*** Begin section ***
-- ==== Sys2Proof/Machine/Dispatch.lean ====
section
/-!
DEFINITION. The meaning of every instruction: one arm per constructor of Instr, each one direct call.
-/

namespace Sys2Proof.Machine
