-- ==== Sys2Proof/Laws/Decode.lean ====
section
/-!
SUPPORT. The field lemmas of the encodings: reading a field of a packed word gives the field, and every operand codec
reads back what it wrote.
-/

-- One declaration after another, as in PerInstr.lean.
set_option Elab.async false

namespace Sys2Proof

theorem extract_hi {n m : Nat} (a : BitVec n) (b : BitVec m) (lo k : Nat) (h : m ≤ lo) :
    (a ++ b).extractLsb' lo k = a.extractLsb' (lo - m) k := by
  ext i hi
  simp only [BitVec.getElem_extractLsb', BitVec.getLsbD_append]
  have : ¬ (lo + i < m) := by omega
  simp only [this, if_false]
  congr 1; omega

theorem extract_lo {n m : Nat} (a : BitVec n) (b : BitVec m) (lo k : Nat) (h : lo + k ≤ m) :
    (a ++ b).extractLsb' lo k = b.extractLsb' lo k := by
  ext i hi
  simp only [BitVec.getElem_extractLsb', BitVec.getLsbD_append]
  have : lo + i < m := by omega
  simp only [this, if_true]

theorem extract_all {n : Nat} (a : BitVec n) : a.extractLsb' 0 n = a := by
  ext i hi; simp

@[simp] theorem unpad_pad (n : Nat) {k : Nat} (x : BitVec k) : unpad n k (pad n x) = some x := by
  unfold unpad pad
  have h1 : (0#n ++ x).extractLsb' k n = 0#n :=
    (extract_hi _ _ _ _ (Nat.le_refl k)).trans (by rw [Nat.sub_self]; exact extract_all _)
  have h2 : (0#n ++ x).extractLsb' 0 k = x :=
    (extract_lo _ _ _ _ (by omega)).trans (extract_all _)
  rw [h1, h2]; simp
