-- ==== Sys2Proof/Laws/PerInstr.lean ====
section
/-!
SUPPORT. Statements made per instruction. RoundTrip: decoding the word that the encoder writes for a well-formed
instruction gives the instruction back, with every operand.
-/

-- One declaration after another: each theorem that Lean proves on a thread of its own costs the memory of a stack, and the package as
-- one text then passes the limit that check.sh sets.
set_option Elab.async false

namespace Sys2Proof.Laws.RoundTrip

/-- Decode and encode agree on this instruction. -/
def Statement (i : Instr) : Prop := i.isWord = true → i.WellFormed → decode (encode i) = .ok i
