/-- Nothing outside group k differs: no other group, no byte of memory, no other part of the state. -/
def OnlyGroup (s t : State) (k : Nat) : Prop :=
  { t with groups := s.groups } = s ∧ (∀ j, j ≠ k → Table.get? t.groups j = Table.get? s.groups j)
    ∧ ∀ a, t.mem.byte a = s.mem.byte a

/-- The word i completes: exec answers a next state in which only its group has changed, and its group satisfies P. -/
def Completes (s : State) (i : Instr) (is : Issue) (P : Group → Prop) : Prop :=
  ∃ t h, exec i s = .next t ∧ Table.get? t.groups is.grp = some h ∧ OnlyGroup s t is.grp ∧ P h

/-- Every lane of the set stands at the next word, every other lane where it stood. -/
def GoesOn (is : Issue) (g h : Group) : Prop :=
  ∀ l, l < 32 → h.pc l = if has is.mask l = true then (is.pc + 4#56).setWidth 64 else g.pc l

/-- The lanes of the set whose guard passes (07: R143). -/
abbrev takes (gd : Guard) (is : Issue) (g : Group) (l : Nat) : Bool := has is.mask l && g.guard gd l

/-- Every lane of the set. -/
abbrev every (is : Issue) (_ : Group) (l : Nat) : Bool := has is.mask l

/-! ## What a write leaves -/

/-- One vector register is written in some lanes; every other register and lane, every flag and every other part of the group is as
it was; the set goes on. -/
def LaneWrites (is : Issue) (g h : Group) (who : Nat → Bool) (d : BitVec 6) (val : Nat → BitVec 32) : Prop :=
  (∀ n l, l < 32 → h.vreg n l = if g.eff d = some n ∧ who l = true then val l else g.vreg n l) ∧ GoesOn is g h
    ∧ { h with regs := { h.regs with v := g.regs.v }, ctl := { h.ctl with pcs := g.ctl.pcs } } = g

/-- A pair is written in some lanes, the low half in the register named and the high half in the next (02: R42). -/
def PairWrites (is : Issue) (g h : Group) (who : Nat → Bool) (d : BitVec 6) (val : Nat → BitVec 64) : Prop :=
  (∀ n l, l < 32 → h.vreg n l =
    if g.eff d = some n ∧ who l = true then BitVec.ofNat 32 (val l).toNat
    else if (g.eff d).map (· + 1) = some n ∧ who l = true then BitVec.ofNat 32 ((val l).toNat / 2 ^ 32)
    else g.vreg n l) ∧ GoesOn is g h
    ∧ { h with regs := { h.regs with v := g.regs.v }, ctl := { h.ctl with pcs := g.ctl.pcs } } = g

/-- One condition register is written in some lanes; the other three and the other lanes keep their flags. -/
def FlagWrites (is : Issue) (g h : Group) (who : Nat → Bool) (k : BitVec 2) (val : Nat → BitVec 4) : Prop :=
  (∀ j l, l < 32 → cregGet (h.cond l) j = if j = k ∧ who l = true then val l else cregGet (g.cond l) j) ∧ GoesOn is g h
    ∧ { h with regs := { h.regs with c := g.regs.c }, ctl := { h.ctl with pcs := g.ctl.pcs } } = g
*** End section ***
Required action: Look through the entries above and say how many lines hold the word "toNat", giving the number alone.

Answer for the task: 2